Task directions =>
Pull out every line with the word "hwake" from the entries below.

Source material =>
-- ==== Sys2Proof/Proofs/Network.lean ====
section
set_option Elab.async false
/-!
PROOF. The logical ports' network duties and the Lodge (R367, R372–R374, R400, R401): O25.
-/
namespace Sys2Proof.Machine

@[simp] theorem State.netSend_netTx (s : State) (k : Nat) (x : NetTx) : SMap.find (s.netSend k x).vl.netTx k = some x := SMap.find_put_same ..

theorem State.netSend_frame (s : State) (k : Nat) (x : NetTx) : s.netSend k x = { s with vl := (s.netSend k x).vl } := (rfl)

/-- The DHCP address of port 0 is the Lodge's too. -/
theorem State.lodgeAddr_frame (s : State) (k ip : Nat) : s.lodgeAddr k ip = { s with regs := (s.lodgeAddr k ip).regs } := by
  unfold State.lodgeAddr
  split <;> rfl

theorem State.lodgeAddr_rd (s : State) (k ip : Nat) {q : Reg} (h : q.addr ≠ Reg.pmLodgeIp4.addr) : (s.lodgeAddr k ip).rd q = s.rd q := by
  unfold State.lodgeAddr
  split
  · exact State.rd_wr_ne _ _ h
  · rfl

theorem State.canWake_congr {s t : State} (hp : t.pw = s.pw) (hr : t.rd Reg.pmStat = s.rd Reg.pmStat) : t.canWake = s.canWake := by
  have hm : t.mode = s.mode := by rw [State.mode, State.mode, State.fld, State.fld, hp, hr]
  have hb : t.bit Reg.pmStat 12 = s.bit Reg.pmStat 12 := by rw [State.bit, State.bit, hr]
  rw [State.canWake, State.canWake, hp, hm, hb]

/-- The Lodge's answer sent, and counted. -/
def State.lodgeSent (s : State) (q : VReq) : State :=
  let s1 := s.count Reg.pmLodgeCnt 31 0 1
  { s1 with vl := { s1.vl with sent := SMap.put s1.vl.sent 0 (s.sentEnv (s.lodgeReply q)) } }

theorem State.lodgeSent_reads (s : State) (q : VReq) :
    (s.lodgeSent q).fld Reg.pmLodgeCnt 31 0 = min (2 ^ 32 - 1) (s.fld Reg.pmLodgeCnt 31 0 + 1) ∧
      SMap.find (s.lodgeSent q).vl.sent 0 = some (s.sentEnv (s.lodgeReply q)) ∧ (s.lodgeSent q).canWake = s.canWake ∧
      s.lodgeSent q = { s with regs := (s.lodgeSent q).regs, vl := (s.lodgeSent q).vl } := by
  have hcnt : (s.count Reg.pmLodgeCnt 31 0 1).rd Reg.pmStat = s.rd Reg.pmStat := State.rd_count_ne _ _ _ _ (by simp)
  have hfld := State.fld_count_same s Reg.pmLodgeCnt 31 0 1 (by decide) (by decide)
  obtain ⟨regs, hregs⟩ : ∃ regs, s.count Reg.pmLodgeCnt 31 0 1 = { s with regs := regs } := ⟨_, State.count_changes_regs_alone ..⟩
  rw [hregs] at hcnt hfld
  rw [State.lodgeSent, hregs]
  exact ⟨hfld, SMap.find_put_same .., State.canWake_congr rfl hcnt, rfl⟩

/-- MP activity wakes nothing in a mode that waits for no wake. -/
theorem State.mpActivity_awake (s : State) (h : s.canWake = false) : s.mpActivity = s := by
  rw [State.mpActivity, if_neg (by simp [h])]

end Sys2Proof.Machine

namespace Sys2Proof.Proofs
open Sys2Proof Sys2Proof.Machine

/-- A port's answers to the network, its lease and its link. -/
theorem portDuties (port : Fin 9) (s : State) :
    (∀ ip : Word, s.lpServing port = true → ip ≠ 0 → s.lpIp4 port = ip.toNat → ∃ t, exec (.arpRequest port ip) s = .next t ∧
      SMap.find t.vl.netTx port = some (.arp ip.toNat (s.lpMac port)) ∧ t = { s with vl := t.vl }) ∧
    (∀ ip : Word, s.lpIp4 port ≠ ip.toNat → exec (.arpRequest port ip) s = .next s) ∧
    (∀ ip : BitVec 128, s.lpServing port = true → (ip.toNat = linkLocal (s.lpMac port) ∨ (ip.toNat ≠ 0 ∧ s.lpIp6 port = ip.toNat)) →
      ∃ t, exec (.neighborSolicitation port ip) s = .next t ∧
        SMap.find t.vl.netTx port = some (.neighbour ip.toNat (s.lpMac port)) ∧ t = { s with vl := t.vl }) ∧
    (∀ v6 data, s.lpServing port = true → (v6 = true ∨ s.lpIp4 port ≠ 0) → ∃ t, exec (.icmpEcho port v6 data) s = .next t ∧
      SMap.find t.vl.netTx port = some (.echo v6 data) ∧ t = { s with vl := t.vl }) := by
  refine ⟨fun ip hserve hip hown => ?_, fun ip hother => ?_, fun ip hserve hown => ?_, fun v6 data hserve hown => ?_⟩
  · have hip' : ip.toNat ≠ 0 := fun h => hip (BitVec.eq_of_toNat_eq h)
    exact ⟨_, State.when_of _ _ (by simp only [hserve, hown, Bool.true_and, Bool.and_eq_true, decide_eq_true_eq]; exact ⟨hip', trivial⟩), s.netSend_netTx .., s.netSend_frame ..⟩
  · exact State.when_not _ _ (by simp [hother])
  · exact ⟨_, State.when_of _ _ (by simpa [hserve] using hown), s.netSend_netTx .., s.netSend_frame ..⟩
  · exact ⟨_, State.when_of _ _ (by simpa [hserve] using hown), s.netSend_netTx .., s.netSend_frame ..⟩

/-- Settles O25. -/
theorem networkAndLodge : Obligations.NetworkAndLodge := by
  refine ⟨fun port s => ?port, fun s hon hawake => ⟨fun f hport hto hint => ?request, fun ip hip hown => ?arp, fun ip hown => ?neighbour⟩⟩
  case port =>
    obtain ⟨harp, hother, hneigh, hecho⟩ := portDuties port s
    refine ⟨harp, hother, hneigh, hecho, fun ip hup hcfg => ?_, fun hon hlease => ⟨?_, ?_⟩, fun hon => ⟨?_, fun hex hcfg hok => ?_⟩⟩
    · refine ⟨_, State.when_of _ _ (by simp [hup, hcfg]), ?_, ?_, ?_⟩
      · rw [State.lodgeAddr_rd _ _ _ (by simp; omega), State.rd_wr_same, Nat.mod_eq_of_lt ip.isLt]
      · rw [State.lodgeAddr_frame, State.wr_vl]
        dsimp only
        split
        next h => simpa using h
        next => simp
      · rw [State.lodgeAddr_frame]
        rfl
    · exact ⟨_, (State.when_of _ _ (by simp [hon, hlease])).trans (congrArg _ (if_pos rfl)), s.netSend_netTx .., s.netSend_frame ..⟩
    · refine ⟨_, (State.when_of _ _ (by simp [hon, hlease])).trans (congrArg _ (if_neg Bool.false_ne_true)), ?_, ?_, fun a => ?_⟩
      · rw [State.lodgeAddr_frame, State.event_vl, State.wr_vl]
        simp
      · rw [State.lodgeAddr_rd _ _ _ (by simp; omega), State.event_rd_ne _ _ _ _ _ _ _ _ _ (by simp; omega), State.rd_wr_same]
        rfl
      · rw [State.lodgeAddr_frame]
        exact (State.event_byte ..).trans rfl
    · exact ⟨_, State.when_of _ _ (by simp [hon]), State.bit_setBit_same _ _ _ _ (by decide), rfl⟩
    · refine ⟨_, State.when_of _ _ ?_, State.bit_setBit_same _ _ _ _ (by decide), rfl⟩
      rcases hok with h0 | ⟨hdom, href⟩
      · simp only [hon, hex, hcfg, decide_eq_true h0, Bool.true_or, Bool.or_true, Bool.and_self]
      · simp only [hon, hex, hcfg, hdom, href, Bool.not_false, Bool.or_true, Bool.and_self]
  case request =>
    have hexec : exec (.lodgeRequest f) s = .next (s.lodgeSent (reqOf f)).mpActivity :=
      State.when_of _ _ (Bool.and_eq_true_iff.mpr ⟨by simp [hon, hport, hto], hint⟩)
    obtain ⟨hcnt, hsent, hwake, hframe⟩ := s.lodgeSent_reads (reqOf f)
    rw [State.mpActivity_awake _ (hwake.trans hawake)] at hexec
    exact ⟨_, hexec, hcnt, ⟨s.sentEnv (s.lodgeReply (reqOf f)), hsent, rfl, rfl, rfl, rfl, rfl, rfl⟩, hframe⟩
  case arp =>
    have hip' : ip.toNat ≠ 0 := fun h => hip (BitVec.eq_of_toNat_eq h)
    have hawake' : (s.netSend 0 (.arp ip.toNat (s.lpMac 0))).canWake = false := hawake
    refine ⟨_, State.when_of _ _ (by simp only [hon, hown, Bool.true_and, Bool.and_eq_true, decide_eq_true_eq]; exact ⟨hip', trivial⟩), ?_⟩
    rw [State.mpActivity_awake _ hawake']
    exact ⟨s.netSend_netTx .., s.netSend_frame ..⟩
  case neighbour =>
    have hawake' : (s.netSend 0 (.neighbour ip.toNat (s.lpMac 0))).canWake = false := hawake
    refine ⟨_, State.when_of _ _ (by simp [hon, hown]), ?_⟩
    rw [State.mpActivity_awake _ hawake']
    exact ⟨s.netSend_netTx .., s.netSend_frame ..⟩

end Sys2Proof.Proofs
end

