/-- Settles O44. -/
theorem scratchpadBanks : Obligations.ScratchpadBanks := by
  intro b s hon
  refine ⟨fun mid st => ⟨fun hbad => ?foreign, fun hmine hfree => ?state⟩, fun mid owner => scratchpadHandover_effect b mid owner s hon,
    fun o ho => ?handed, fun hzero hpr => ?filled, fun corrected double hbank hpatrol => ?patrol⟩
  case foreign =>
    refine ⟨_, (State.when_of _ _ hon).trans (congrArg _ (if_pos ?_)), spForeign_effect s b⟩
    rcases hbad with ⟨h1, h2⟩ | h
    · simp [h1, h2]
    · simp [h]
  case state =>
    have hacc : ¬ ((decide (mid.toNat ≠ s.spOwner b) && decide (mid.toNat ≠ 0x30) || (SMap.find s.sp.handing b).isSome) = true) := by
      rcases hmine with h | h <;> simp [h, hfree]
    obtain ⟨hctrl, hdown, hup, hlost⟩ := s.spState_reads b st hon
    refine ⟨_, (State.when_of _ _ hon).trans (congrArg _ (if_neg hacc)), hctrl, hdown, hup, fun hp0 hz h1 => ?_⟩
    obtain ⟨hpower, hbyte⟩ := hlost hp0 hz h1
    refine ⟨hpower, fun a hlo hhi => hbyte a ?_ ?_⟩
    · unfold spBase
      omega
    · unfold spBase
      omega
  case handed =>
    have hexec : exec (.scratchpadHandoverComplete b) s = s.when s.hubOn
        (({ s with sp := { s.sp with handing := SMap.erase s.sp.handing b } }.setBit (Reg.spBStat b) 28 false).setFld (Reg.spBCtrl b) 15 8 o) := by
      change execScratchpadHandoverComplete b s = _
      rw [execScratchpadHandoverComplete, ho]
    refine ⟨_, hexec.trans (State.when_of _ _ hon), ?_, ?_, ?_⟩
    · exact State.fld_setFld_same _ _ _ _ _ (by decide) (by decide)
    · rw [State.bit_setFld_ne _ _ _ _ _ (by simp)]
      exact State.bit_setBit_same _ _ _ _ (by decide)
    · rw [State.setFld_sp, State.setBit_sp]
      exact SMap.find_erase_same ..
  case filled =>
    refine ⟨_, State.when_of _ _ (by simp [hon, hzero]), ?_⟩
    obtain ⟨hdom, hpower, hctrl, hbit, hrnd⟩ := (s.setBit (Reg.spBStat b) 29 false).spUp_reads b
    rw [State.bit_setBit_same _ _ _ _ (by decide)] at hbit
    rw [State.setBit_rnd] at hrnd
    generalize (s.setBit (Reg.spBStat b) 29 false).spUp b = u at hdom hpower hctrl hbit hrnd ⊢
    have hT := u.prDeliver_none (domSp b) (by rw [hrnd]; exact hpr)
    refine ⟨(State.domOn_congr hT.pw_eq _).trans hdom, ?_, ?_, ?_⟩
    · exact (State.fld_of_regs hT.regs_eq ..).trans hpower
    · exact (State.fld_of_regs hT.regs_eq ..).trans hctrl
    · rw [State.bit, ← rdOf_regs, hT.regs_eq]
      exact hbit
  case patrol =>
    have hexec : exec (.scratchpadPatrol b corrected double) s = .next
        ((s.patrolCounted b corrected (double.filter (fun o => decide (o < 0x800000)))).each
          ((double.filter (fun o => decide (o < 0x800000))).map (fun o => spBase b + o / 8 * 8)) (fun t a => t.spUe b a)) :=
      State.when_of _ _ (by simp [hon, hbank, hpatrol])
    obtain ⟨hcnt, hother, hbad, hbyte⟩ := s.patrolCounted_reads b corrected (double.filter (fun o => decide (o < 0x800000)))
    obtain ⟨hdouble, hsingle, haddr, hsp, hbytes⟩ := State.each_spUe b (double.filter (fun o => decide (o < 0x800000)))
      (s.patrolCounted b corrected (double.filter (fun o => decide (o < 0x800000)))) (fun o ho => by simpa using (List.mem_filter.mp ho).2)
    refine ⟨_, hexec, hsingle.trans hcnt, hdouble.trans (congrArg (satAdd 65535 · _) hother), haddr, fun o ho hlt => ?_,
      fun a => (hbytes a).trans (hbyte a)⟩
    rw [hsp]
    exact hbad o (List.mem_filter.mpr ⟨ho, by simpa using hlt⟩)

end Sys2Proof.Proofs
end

Task solution =>
    obtain ⟨hcnt, hsent, hwake, hframe⟩ := s.lodgeSent_reads (reqOf f)
    rw [State.mpActivity_awake _ (hwake.trans hawake)] at hexec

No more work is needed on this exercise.